Please go through the records below and return every line holding the word "symm".

[Extracted data entries]
◇ ◇ ◇ ◇

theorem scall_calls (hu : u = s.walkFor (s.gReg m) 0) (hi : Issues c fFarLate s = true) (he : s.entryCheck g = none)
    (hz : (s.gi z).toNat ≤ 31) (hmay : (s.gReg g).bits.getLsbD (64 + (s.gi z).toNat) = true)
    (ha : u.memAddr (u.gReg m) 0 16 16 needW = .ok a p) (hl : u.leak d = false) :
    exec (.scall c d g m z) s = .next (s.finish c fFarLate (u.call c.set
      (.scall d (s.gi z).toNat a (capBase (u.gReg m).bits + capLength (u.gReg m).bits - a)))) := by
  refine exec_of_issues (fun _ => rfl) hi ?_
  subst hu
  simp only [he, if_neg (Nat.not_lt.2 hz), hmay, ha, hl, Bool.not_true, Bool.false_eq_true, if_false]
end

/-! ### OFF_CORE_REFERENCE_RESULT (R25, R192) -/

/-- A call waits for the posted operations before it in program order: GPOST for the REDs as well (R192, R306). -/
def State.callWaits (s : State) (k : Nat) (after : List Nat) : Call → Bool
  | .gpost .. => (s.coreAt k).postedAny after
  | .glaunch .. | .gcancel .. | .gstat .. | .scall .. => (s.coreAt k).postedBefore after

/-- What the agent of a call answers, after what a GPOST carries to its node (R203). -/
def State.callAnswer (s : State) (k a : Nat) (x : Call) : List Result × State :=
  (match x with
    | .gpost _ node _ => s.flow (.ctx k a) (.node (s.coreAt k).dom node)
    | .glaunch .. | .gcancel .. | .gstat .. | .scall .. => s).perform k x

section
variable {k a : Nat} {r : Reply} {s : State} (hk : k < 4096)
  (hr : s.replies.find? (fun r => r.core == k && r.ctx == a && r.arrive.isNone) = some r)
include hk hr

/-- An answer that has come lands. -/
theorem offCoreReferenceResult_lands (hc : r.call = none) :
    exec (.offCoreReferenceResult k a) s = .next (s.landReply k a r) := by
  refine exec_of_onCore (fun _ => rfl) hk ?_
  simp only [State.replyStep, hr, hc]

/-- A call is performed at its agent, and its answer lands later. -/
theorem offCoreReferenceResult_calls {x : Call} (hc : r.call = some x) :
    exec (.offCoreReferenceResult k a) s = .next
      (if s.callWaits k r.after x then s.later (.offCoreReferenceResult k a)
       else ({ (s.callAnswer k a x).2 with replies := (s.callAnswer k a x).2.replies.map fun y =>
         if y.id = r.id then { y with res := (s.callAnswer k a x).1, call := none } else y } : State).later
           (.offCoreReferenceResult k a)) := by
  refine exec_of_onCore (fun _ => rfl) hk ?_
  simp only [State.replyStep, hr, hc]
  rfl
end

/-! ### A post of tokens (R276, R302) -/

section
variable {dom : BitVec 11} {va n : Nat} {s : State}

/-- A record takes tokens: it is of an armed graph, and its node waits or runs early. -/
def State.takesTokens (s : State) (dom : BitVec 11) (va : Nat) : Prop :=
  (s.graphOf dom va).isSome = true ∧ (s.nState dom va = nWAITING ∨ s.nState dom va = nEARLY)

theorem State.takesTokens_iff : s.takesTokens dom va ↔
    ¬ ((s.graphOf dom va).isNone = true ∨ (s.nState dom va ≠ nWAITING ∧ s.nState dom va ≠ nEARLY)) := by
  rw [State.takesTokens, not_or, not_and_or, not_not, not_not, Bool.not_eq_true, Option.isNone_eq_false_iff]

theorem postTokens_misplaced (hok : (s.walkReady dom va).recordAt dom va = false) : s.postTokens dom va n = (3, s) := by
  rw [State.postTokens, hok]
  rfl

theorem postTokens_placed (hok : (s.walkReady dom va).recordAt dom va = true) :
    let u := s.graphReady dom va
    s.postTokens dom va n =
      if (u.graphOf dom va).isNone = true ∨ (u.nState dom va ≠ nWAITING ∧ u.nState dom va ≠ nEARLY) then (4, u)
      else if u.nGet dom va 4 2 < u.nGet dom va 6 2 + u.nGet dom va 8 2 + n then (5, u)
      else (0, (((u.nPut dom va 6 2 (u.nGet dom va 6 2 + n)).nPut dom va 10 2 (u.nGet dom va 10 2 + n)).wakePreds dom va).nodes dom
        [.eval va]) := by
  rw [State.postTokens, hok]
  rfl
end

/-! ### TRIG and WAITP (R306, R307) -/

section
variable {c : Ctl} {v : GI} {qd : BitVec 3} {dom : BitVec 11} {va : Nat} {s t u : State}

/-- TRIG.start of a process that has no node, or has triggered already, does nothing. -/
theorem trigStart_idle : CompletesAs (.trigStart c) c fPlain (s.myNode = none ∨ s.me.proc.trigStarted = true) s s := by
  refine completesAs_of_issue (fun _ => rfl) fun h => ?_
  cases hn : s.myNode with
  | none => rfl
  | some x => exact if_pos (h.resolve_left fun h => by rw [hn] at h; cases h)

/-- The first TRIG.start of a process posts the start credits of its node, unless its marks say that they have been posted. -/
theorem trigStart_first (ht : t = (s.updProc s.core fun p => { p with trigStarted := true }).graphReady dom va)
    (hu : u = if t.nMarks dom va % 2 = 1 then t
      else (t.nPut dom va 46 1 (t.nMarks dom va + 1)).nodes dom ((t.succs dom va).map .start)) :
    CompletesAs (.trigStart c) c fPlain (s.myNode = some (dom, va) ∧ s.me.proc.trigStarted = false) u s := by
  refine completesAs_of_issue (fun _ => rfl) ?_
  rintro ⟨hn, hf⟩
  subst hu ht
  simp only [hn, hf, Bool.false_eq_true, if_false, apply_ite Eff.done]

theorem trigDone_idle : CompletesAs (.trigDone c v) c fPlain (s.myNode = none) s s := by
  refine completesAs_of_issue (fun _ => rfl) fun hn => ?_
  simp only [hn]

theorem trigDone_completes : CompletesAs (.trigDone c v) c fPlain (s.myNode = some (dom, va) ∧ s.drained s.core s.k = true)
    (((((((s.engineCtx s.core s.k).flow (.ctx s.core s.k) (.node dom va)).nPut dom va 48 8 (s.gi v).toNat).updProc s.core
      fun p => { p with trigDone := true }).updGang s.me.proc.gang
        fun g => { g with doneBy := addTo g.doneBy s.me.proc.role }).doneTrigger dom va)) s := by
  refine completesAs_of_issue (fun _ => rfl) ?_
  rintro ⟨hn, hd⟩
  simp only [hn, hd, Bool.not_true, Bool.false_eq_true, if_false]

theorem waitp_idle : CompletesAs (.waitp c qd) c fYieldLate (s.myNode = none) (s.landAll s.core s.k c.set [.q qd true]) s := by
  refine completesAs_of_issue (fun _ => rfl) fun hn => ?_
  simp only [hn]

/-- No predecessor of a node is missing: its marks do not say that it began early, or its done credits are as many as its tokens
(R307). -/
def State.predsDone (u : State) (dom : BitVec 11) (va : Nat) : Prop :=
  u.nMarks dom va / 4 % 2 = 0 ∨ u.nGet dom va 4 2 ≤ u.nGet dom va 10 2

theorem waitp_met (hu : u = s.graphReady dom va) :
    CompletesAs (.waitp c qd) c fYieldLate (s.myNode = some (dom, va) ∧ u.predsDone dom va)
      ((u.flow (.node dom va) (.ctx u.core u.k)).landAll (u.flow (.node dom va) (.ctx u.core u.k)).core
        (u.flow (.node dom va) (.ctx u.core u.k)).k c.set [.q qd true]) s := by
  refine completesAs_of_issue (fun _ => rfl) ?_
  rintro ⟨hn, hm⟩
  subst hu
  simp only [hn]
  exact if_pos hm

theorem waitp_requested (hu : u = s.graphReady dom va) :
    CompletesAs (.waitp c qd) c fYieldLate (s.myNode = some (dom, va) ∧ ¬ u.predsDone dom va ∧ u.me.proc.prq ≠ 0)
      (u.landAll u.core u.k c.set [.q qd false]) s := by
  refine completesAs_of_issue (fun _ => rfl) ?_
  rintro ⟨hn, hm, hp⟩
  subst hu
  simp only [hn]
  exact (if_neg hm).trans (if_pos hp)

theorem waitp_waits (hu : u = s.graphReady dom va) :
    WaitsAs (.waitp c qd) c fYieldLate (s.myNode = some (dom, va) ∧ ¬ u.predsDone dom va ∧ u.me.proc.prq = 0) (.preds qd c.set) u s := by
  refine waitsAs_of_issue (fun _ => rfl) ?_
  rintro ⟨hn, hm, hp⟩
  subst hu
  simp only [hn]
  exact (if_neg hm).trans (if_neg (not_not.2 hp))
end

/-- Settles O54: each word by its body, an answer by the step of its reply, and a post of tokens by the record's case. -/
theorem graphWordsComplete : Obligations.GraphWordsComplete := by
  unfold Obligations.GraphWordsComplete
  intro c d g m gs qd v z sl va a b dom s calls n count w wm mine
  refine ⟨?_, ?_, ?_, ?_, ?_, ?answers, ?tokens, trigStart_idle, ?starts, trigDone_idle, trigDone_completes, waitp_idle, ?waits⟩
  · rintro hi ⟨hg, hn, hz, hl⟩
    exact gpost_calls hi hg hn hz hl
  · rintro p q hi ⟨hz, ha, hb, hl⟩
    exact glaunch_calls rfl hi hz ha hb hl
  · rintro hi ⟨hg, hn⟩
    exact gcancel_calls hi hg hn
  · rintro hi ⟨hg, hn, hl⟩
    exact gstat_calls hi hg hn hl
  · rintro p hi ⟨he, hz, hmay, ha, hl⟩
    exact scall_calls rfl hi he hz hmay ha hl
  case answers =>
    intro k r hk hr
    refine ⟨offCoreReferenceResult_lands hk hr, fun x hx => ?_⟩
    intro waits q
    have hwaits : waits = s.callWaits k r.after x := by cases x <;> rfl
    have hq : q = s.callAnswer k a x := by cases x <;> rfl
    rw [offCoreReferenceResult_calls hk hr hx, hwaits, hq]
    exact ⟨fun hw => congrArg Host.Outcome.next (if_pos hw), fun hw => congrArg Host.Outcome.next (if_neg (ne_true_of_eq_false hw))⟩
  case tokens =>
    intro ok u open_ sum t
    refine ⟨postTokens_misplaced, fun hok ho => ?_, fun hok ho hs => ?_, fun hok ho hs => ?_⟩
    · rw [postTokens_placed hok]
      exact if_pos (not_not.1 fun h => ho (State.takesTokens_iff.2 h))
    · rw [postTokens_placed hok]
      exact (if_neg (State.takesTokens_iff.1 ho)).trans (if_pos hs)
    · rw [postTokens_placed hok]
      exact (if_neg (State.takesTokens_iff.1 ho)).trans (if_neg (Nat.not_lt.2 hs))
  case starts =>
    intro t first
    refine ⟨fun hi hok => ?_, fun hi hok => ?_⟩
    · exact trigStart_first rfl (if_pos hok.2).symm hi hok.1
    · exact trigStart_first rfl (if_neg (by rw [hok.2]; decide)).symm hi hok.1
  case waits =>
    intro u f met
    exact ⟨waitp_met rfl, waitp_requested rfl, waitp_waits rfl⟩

◇ ◇ ◇ ◇

■ **Solution to the problem**:
    · exact trigStart_first rfl (if_pos hok.2).symm hi hok.1
    · exact trigStart_first rfl (if_neg (by rw [hok.2]; decide)).symm hi hok.1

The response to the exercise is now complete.